As promised by the Centers for Medicare & Medicaid Services (CMS) in late-2015, the Federally-Facilitated Marketplaces (FFMs) have started sending notices informing employers that employees have enrolled in a FFM and were determined eligible for premium subsidies. Because the employer shared responsibility penalties set forth in Section 4980H of the Internal Revenue Code (the “Code”) could be triggered when at least one full-time employee obtains a premium subsidy on the Marketplace, an employer receiving one of these notices should understandably be concerned about the possibility of penalties.  Nevertheless, these notices do not guarantee that a penalty will be assessed.  Here’s what employers should know:

  • There are two potential penalties under the employer shared responsibility (or pay-or-play) mandate – the “A Penalty” and the “B Penalty”. The A Penalty may be assessed against an applicable large employer (an employer with 50 or more full-time employees and equivalents) if the employer fails to offer minimum essential coverage to at least 95% of its full-time employees and at least one full-time employee enrolls in the Marketplace and receives a premium subsidy. The A Penalty is generally equal to $180 per month ($2,160 per year) multiplied by the number of all full-time employees, minus up to 30 full-time employees. The B Penalty could be assessed against an applicable large employer even if the 95% threshold is met if a full-time employee is offered unaffordable coverage or coverage that lacks minimum value. The B Penalty, which is equal to $270 per month ($3,240 per year), is assessed only against those full-time employees who enroll in the Marketplace and get a premium subsidy. Both penalty amounts are adjusted annually for inflation.
  • An employer receiving a FFM subsidy notice is not automatically subject to a shared responsibility penalty. CMS has no authority to make penalty determinations under Code Section 4980H – any such determination will be made independently by the IRS. The IRS has not yet provided concrete procedures related to penalty assessments under Code Section 4980H, but it has indicated that employers will have the opportunity to appeal assessments.
  • Various circumstances could exist under which an employee is entitled to a premium subsidy without triggering a penalty on the employer. For example, the employee could be part-time and ineligible for coverage under the employer’s plan. Alternatively, the employee could be in a “limited non-assessment period” such as a 90-day waiting period or an initial measurement period. Also, it may be that the employer’s offer of coverage is unaffordable for Marketplace subsidy purposes (which is based on 9.66% (for 2016) of household income) but is affordable under one of the affordability safe harbors allowed under the pay-or-play regulations. Finally, it may be that the employee was ineligible for coverage under a multiemployer plan, but the employer cannot be assessed a penalty based on the special interim guidance for multiemployer plan coverage.
  • Nevertheless, there will undoubtedly be situations in which an employee receives a subsidy despite having an offer of affordable, minimum value employer-sponsored health coverage. Whether this happens due to an employee’s misunderstanding of the Marketplace application or the employee simply misrepresenting his or her opportunity to enroll in other coverage, employers have the ability to appeal a FFM’s subsidy determination. When the employee receiving a subsidy is a full-time employee who was offered coverage, the employer should strongly consider appealing. Although CMS cannot impose either the A or B Penalty, the IRS could later impose a penalty and it would be helpful for an employer to have a record showing that the subsidy determination was appealed and resolved in favor of the employer. When the employee is not a full-time employee, or some other circumstance exists such that the employer cannot be assessed a penalty, an employer would have less incentive to challenge the subsidy determination.

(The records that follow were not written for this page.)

-- ==== Sys2Proof/Laws/FramesRegs.lean ====
section
/-! SUPPORT. The frame of each operation, the blocks of the state it leaves as they were: register writes and the tree. -/
set_option linter.unusedSimpArgs false
namespace Sys2Proof.Machine

/-! ### RegsSys -/

theorem rwl_frame (b : Block) (off : Nat) (f : State → State) (s : State) (hf : ∀ (s : State), (f s).OnlyFreshEvrHie s) :
    (rwl b off f s).OnlyFreshEvrHie s := by
  unfold rwl; simp only [State.OnlyFreshEvrHie, (raiseIgnored_frame ..), hf, ↓(ite_fields ..), ite_self, implies_true, and_self]

theorem refuseValue_frame (b : Block) (off : Nat) (bad : Bool) (f : State → State) (s : State) (hf : ∀ (s : State), (f s).OnlyFreshEvrHie s) :
    (refuseValue b off bad f s).OnlyFreshEvrHie s := by
  unfold refuseValue; simp only [State.OnlyFreshEvrHie, (raiseIgnored_frame ..), hf, ↓(ite_fields ..), ite_self, implies_true, and_self]

@[simp] theorem writeEnable_frame (b : Block) (v : Nat) (s : State) :
    (writeEnable b v s).OnlyFreshEvrHieEnabled s := by
  unfold writeEnable; simp only [State.OnlyFreshEvrHieEnabled, rwl, refuseValue, (raiseIgnored_frame ..), ↓(ite_fields ..), ite_self, implies_true, and_self]

@[simp] theorem writeSys_frame (off v : Nat) (s : State) :
    (writeSys off v s).pending = s.pending ∧ (writeSys off v s).answer = s.answer ∧ (writeSys off v s).mem = s.mem := by
  unfold writeSys; (repeat' split) <;> simp only [(modSys_frame ..), (resetRequest_frame ..), (modeRequest_frame ..), rwl, refuseValue, (raiseIgnored_frame ..), ↓(ite_fields ..), ite_self, implies_true, and_self]

@[simp] theorem writeDrw_frame (off v : Nat) (s : State) :
    (writeDrw off v s).OnlyDrw s := by
  unfold writeDrw; simp only [State.OnlyDrw, ↓(ite_fields ..), ite_self, implies_true, and_self]

@[simp] theorem writeStk_frame (off v : Nat) (s : State) :
    (writeStk off v s).OnlyStkRtc s := by
  unfold writeStk; (repeat' split) <;> simp only [State.OnlyStkRtc, (modTask_frame ..), ↓(ite_fields ..), ite_self, implies_true, and_self]

@[simp] theorem writeDvt_frame (off v : Nat) (s : State) :
    (writeDvt off v s).OnlyDvt s := by
  unfold writeDvt; (repeat' split) <;> simp only [State.OnlyDvt, ↓(ite_fields ..), ite_self, implies_true, and_self]

@[simp] theorem writeWke_frame (off v : Nat) (s : State) :
    (writeWke off v s).OnlyFreshWkeEvrHie s := by
  unfold writeWke; (repeat' split) <;> simp only [State.OnlyFreshWkeEvrHie, rwl, refuseValue, (raiseIgnored_frame ..), ↓(ite_fields ..), ite_self, implies_true, and_self]

/-! ### RegsIo -/

@[simp] theorem writeJig_frame (off v : Nat) (s : State) :
    (writeJig off v s).OnlyFreshJigDioEvrHie s := by
  unfold writeJig; simp only [State.OnlyFreshJigDioEvrHie, (latchClr_frame ..), ↓(ite_fields ..), ite_self, implies_true, and_self]

@[simp] theorem clearDioFlags_frame (n v : Nat) (s : State) :
    (clearDioFlags n v s).OnlyDio s := by
  unfold clearDioFlags; simp only [State.OnlyDio, (modDi_frame ..), (modDo_frame ..), ↓(ite_fields ..), ite_self, implies_true, and_self]

@[simp] theorem writeDio_frame (off v : Nat) (s : State) :
    (writeDio off v s).OnlyFreshDioEvrHie s := by
  unfold writeDio; (repeat' split) <;> simp only [State.OnlyFreshDioEvrHie, (channelClr_frame ..), (groupClr_frame ..), (clearDioFlags_frame ..), ↓(ite_fields ..), ite_self, implies_true, and_self]

@[simp] theorem writeAio_frame (off v : Nat) (s : State) :
    (writeAio off v s).OnlyAio s := by
  unfold writeAio; simp only [State.OnlyAio, (modAio_frame ..), ↓(ite_fields ..), ite_self, implies_true, and_self]

@[simp] theorem writeLpe_frame (off v : Nat) (s : State) :
    (writeLpe off v s).OnlyLpe s := by
  unfold writeLpe; (repeat' split) <;> simp only [State.OnlyLpe, (modLoop_frame ..), ↓(ite_fields ..), ite_self, implies_true, and_self]

@[simp] theorem writeRio_frame (off v : Nat) (s : State) :
    (writeRio off v s).OnlyRio s := by
  unfold writeRio; (repeat' split) <;> simp only [State.OnlyRio, (modSta_frame ..), ↓(ite_fields ..), ite_self, implies_true, and_self]

@[simp] theorem applyStaged_frame (addr v : Nat) (s : State) :
    (applyStaged addr v s).OnlyFreshDioAioLpeEvrHie s := by
  unfold applyStaged; simp only [State.OnlyFreshDioAioLpeEvrHie, (applyDioCfg_frame ..), (applyAioCfg_frame ..), (applyLpe_frame ..), ↓(ite_fields ..), ite_self, implies_true, and_self]; repeat' (first | (simp only [State.OnlyFreshDioAioLpeEvrHie, (applyDioCfg_frame ..), (applyAioCfg_frame ..), (applyLpe_frame ..), ↓(ite_fields ..), ite_self, implies_true, and_self]; done) | split)

/-! ### RegsNet -/

@[simp] theorem writeBufReg_frame (n b off v : Nat) (s : State) :
    (writeBufReg n b off v s).OnlyCan s := by
  unfold writeBufReg; (repeat' split) <;> simp only [State.OnlyCan, (writeBuf_frame ..), ↓(ite_fields ..), ite_self, implies_true, and_self]

@[simp] theorem popWrite_frame (n q v : Nat) (s : State) :
    (popWrite n q v s).OnlyCan s := by
  unfold popWrite; (repeat' split) <;> simp only [State.OnlyCan, (queuePop_frame ..), (queueRelease_frame ..), ↓(ite_fields ..), ite_self, implies_true, and_self]

@[simp] theorem writeCan_frame (n off v : Nat) (s : State) :
    (writeCan n off v s).OnlyFreshCanEvrHie s := by
  unfold writeCan; (repeat' split) <;> simp only [State.OnlyFreshCanEvrHie, (modCan_frame ..), (requestBufs_frame ..), (cancelBufs_frame ..), (recoverWrite_frame ..), rwl, (writeBufReg_frame ..), (popWrite_frame ..), (raiseIgnored_frame ..), ↓(ite_fields ..), ite_self, implies_true, and_self]

@[simp] theorem writeRing_frame (m : Nat) (queue : Bool) (i off v : Nat) (s : State) :
    (writeRing m queue i off v s).OnlyFreshDrwWkeMacEvrHieMem s := by
  unfold writeRing; (repeat' split) <;> simp only [State.OnlyFreshDrwWkeMacEvrHieMem, (ringCfg_frame ..), (ringBase_frame ..), (ringTail_frame ..), ↓(ite_fields ..), ite_self, implies_true, and_self]

@[simp] theorem writeMac_frame (m off v : Nat) (s : State) :
    (writeMac m off v s).OnlyFreshDrwWkeMacEvrHieMem s := by
  unfold writeMac; (repeat' split) <;> simp only [State.OnlyFreshDrwWkeMacEvrHieMem, (modMac_frame ..), rwl, (writeRing_frame ..), (raiseIgnored_frame ..), ↓(ite_fields ..), ite_self, implies_true, and_self]

@[simp] theorem writePtp_frame (off v : Nat) (s : State) :
    (writePtp off v s).OnlyFreshPtpEvrHie s := by
  unfold writePtp; (repeat' split) <;> simp only [State.OnlyFreshPtpEvrHie, (modPtp_frame ..), rwl, (raiseIgnored_frame ..), ↓(ite_fields ..), ite_self, implies_true, and_self]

  • If an employer decides to appeal a FFM’s subsidy determination, the appeal must be submitted no later than 90 days after the date the employer received the notice. If the appeal is resolved in favor of the employer, the relevant employee will receive a notice from CMS asking him or her to update the Marketplace application. The employee will also be informed that the failure to update the application could later result in tax liability.
  • When completing a Marketplace application, employees are likely to enter the address of their worksite, which may not have HR representatives staffed at that location. Therefore, employers with multiple worksites should institute an internal mechanism for identifying the FFM subsidy notices and routing them to the correct person. These internal procedures will help avoid inadvertently missing the 90-day deadline to appeal a subsidy determination.

Employers can expect to receive increasing numbers of FFM notices in the coming months. In the future, subsidy notices may also be received under state-based Marketplaces.  In each case, employers should review their internal records to determine if there is any penalty risk.  If an employee’s receipt of a subsidy could trigger a penalty under Code Section 4980H, employers should consider appealing the subsidy determination if there is a basis on which to do so.  As always, employers should consult with counsel and other healthcare advisors when determining whether to appeal.